RAW&SILK or its third party designate may inspect and test the Goods at any time at the place of manufacture, prior to shipment or upon receipt or at such time or place as it shall choose, notwithstanding its having paid for the Goods prior to inspection. Goods shall also be subject to final inspection and acceptance at RAW&SILK’s facility. Payment for items ordered hereunder shall not constitute acceptance. No acceptance by RAW&SILK shall be effective with respect to latent defects. The process of inspection shall not be deemed to constitute acceptance of the Goods nor shall it be deemed a waiver of any of RAW&SILK’s rights and remedies hereunder. Failure to inspect the Goods shall not be deemed to constitute: (1) acceptance of any defective or nonconforming Goods; or (2) waiver of any of RAW&SILK’s rights or remedies arising by virtue of any defect or nonconformance. RAW&SILK’s failure to specify any defect or nonconformance in rejecting any or all of the Goods shall not prevent RAW&SILK from relying on such defect or nonconformance to establish a failure of the Goods to conform to generally accepted industry standards for similar Goods or otherwise justify rejection. If Goods tendered do not wholly conform with the provisions hereof, RAW&SILK shall have the right to reject such Goods. Nonconforming Goods will be returned to Seller freight collect and risk of loss will pass to Seller upon RAW&SILK’s delivery to the common carrier.
10. Independent Contractor
Seller is an independent contractor for all purposes, without express or implied authority to bind RAW&SILK by contract or otherwise.
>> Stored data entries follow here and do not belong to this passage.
-- ==== Sys2Proof/Machine/CaptureUnit.lean ====
section
/-! DEFINITION. The capture unit's shared operations (chapter 5): the compartment's figures, the arbiter (R94, R95),
the grants (R96, R100), retract requests and the sensor check (R112). -/

namespace Sys2Proof.Machine

/-- Change the capture unit. -/
def modCapture (f : Capture → Capture) (s : State) : State := { s with capture := f s.capture }

/-- The note estimate of the retract compartment (section 5.1). -/
def noteEstimate (c : Capture) : Nat := (c.bundles.map (·.count)).sum

/-- The sum of the presented values of the bundles, saturating (R106, R107). -/
def bundlesValue (c : Capture) : Nat := sat24 (c.bundles.map (·.value)).sum

/-- The compartment can take a bundle (R95). -/
def compartmentTakes (c : Capture) (r : RetractRequest) : Bool :=
  noteEstimate c + r.count ≤ 200 && c.bundles.length < 32

/-- The capture transport is idle: no movement in progress and no envelope request WAITING (R99). -/
def captureIdle (c : Capture) : Bool :=
  c.transport != .carryingEnvelope && c.transport != .carryingRetract && !c.waiting

/-- The operation a retract's owner is named by (section 9.1). -/
def requesterOp : Requester → FaultOp
  | .dispense => .dispense
  | .deposit => .deposit
  | .calibration => .calibrate
  | .recovery => .recovery

/-- The grant of a retract request (R96): the bundle is appended, the shift totals are credited and the pocket is
drawn in. -/
def grantRetract (r : RetractRequest) (s : State) : State :=
  let b : Bundle :=
    { kind := r.kind, tag := r.tag, count := r.count, value := r.value, startCount := s.lane.startCount,
      laneTime := laneTime s, unverified := true }
  modDrives (fun d => { d with envelopePath := false })
    (modCapture
      (fun c => { c with bundles := c.bundles ++ [b], transport := .carryingRetract,
                         retract := some { r with granted := true, blocked := false } })
      (modShift
        (fun t => { t with bundles := sat16 (t.bundles + 1), retractValue := sat24 (t.retractValue + r.value) }) s))

/-- The grant of an envelope request (R100). -/
def grantEnvelope (s : State) : State :=
  reshutter (modDrives (fun d => { d with envelopePath := true })
    (modCapture (fun c => { c with waiting := false, transport := .carryingEnvelope, envelope := some {} }) s))

/-- An envelope request that is WAITING is granted (R94). -/
def tryEnvelope (s : State) : State := if s.capture.waiting then grantEnvelope s else s

/-- A retract request that the compartment cannot take is marked blocked, and RETRACT_BLOCKED raised once (R95). -/
def blockRetract (r : RetractRequest) (s : State) : State :=
  if r.blocked then s
  else raiseHard .retractBlocked (requesterOp r.requester) none none
    (modCapture (fun c => { c with retract := some { r with blocked := true } }) s)

/-- The arbiter decides (R94): nothing while the capture jam mark is set, the transport STOPPED or a movement in
progress; then the retract request the compartment can take; then the waiting envelope. A bin service in OPENING
comes before a retract (R108). -/
def arbitrate (s : State) : State :=
  let c := s.capture
  if c.jam || c.transport != .idle then s
  else match c.retract with
    | some r =>
        if r.granted || c.bin == .opening then tryEnvelope s
        else if compartmentTakes c r then grantRetract r s
        else tryEnvelope (blockRetract r s)
    | none => tryEnvelope s

/-- A retract request is taken from the owner of the pocket (R95), and the arbiter looks at it (R94). -/
def requestRetract (who : Requester) (kind : BundleKind) (tag : Option Nat) (count value : Nat) (s : State) : State :=
  let r : RetractRequest := { requester := who, kind, tag, count, value, blocked := false, granted := false }
  arbitrate (modCapture (fun c => { c with retract := some r }) s)

/-- A retract of this owner is pending and blocked (R150). -/
def blockedRetract (s : State) (who : Requester) : Bool :=
  match s.capture.retract with
  | some r => r.requester == who && r.blocked && !r.granted
  | none => false

/-- The capture jam mark is set by a check of the path (R112, R190). -/
def jamPath (s : State) : State :=
  raiseHard .captureJam .recovery none none (reshutter (modCapture (fun c => { c with jam := true }) s))

/-- The capture path is checked when the mechanics are first powered (R112). -/
def captureCheck (x : CaptureSensors) (s : State) : State :=
  if x.length || x.drop || x.retract then jamPath s
  else if x.slot then reshutter (modCapture (fun c => { c with returned := true }) s)
  else s

/-- The capture path is checked at the end of WAKING (R190): as at a start, and a sensor found occupied, the slot sensor
too, sets the capture jam mark and raises CAPTURE_JAM (DEDUCED, notes/assumptions/23.md). -/
def wakingCheck (x : CaptureSensors) (s : State) : State :=
  if x.slot && !(x.length || x.drop || x.retract) then jamPath (captureCheck x s) else captureCheck x s

end Sys2Proof.Machine
end

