/-! ### Accepting and stacking (R84 to R86) and securing (R91) -/

/-- Securing waits on the throat: it is marked jammed, or a movement or a note toward the escrow is under way. -/
def securingHeld (s : State) : Bool := s.throatJam || s.dep.move != .none || !s.dep.toEscrow.isEmpty

/-- The securing of a lockdown goes on (R91): a jammed throat and moves under way hold it; then the escrow is stacked as
unconfirmed; and with the escrow empty and no clearance the session ends. -/
def secureOn (s : State) : State :=
  if securingHeld s then s
  else if !s.dep.escrow.isEmpty then
    modDrives (fun d => { d with throatTransport := true })
      (modDep (fun d => { d with st := .stacking, move := .stacking }) s)
  else if s.dep.clearance == .none then
    endDeposit (if s.dep.unconfirmed > 0 then .securedUnconfirmed else .lockdown) s
  else s

/-- A settled escrow lets the session end once no clearance is left (R83, R86, R91). A securing that waits for a blocked
retract goes on after LOCKDOWN has been left (R151): a DEPOSIT_ACCEPT that comes then is answered ACCEPTED, and the
session ends with the outcome of the securing, LOCKDOWN, not STACKED (DESIGN CHOICE, notes/assumptions/16.md). -/
def depositSettled (s : State) : State :=
  if s.dep.securing then secureOn s
  else if s.dep.st == .stacking && s.dep.escrow.isEmpty && s.dep.clearance == .none then endDeposit .stacked s
  else s

/-- STACKING is entered (R86); an empty escrow stacks nothing. -/
def startStacking (s : State) : State :=
  depositSettled
    (modDrives (fun d => { d with throatTransport := !s.dep.escrow.isEmpty })
      (modDep (fun d => { d with st := .stacking, slot := none,
                                 move := if d.escrow.isEmpty then .none else .stacking }) s))

/-- A DEPOSIT_ACCEPT is decided in HOLDING (R84). It needs no approval where the duress latch was set when it was taken
(R144, R146), or is set as it is decided (R84; both together: DEDUCED, notes/assumptions/16.md). -/
def decideAccept (h : Header) (takenUnderDuress : Bool) (s : State) : State :=
  let value := entriesValue s.dep.escrow
  if value > s.config.s1 && !takenUnderDuress && !s.alarm.duress then
    match lowestFree s with
    | none => refuse h .depositAccept .approvalBusy s
    | some i =>
        replyAccepted h .depositAccept []
          (modDep (fun d => { d with st := .awaitApproval, slot := some (nextSlotRef s i), acceptTag := h.tag })
            (takeSlot i .depositAccept value h.src [] s))
  else startStacking (replyAccepted h .depositAccept [] (modDep (fun d => { d with acceptTag := h.tag }) s))

/-- A waiting accept was declined or expired (R85): the session returns to HOLDING. -/
def acceptFailed (x : DepStatus) (s : State) : State :=
  noticeAccept x (modDep (fun d => { d with st := .holding, slot := none }) s)

/-- An escrow note passes the stacking sensor (R86, R91, R18). -/
def stackNote (s : State) : State :=
  match s.dep.escrow with
  | [] => s
  | e :: rest =>
      let s := creditKnown (!s.dep.securing) e s
      let s := modDep (fun d => { d with escrow := rest, stackedNotes := d.stackedNotes + 1,
                                         stackedValue := d.stackedValue + e.face,
                                         stackedPer := modifyAt d.stackedPer e.den (· + 1),
                                         unconfirmed := d.unconfirmed + (if d.securing then 1 else 0) }) s
      if rest.isEmpty then
        depositSettled
          (modDrives (fun d => { d with throatTransport := false }) (modDep (fun d => { d with move := .none }) s))
      else s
Neither Seller nor its employees, agents or subcontractors (“Seller’s Assistants”) are agents or employees of RAW&SILK, and therefore are not entitled to any employee benefits of RAW&SILK, including but not limited to, any type of insurance. Seller shall be responsible for all costs and expenses incident to performing its obligations under this Order and shall provide Seller’s own supplies and equipment and shall control the method and means of performing the Services.
11. Seller Responsible for Taxes and Records
Seller shall maintain accurate and complete records reflecting compliance with this Order. RAW&SILK shall have no responsibility to pay or withhold from any payment to Seller under this Order, any federal, state or local taxes or fees. RAW&SILK or its third party designate may audit Supplier during the Term to ensure compliance with this Order.
Seller shall be solely responsible for maintaining for itself and requiring Seller’s Assistants to maintain such adequate health, auto, workers’ compensation, unemployment compensation, disability, liability, and other insurance, including blanket contractual coverage insuring claims resulting from the indemnification of RAW&SILK required by this Order, as is required by law or as is the common practice in Seller’s and Seller’s Assistants’ trades or businesses, whichever affords greater coverage. Upon request, Seller shall provide RAW&SILK with certificates of insurance or evidence of coverage before commencing performance under this Order. Seller shall provide adequate coverage for any RAW&SILK property under the care, custody or control of Seller or Seller’s Assistants.
Seller shall indemnify, hold harmless, and at RAW&SILK’s request, defend RAW&SILK, its officers, directors, customers, agents and employees, against all claims, judgments, penalties, disbursements, liabilities, damages, losses and expenses, including attorneys’ fees and cost of suit arising out of or in any way connected with the Goods or Services provided under this Order, including, without limitation, (1) any claim based on the death or bodily injury to any person, destruction or damage to tangible or intangible property, or contamination of the environment and any associated clean up costs, (2) Seller failing to satisfy the Internal Revenue Service’s guidelines for an independent contractor, (3) any claim based on the actual or alleged violation of any applicable law or negligence, omissions or willful misconduct of Seller or any Seller’s Assistants, and (4) any claim by a third party against RAW&SILK alleging that the Goods or Services, the results of such Services, or any other products or processes provided under this Order, infringe a patent, copyright, trademark, trade secret or other proprietary right of a third party, whether such are provided alone or in combination with other products, software or processes. Seller shall not settle any such suit or claim without RAW&SILK’s prior written approval. Seller agrees to pay or reimburse all costs that may be incurred by RAW&SILK in enforcing this indemnity, including attorneys’ fees. Privity of contract by the injured person(s) shall not be a prerequisite to Seller’s liability hereunder.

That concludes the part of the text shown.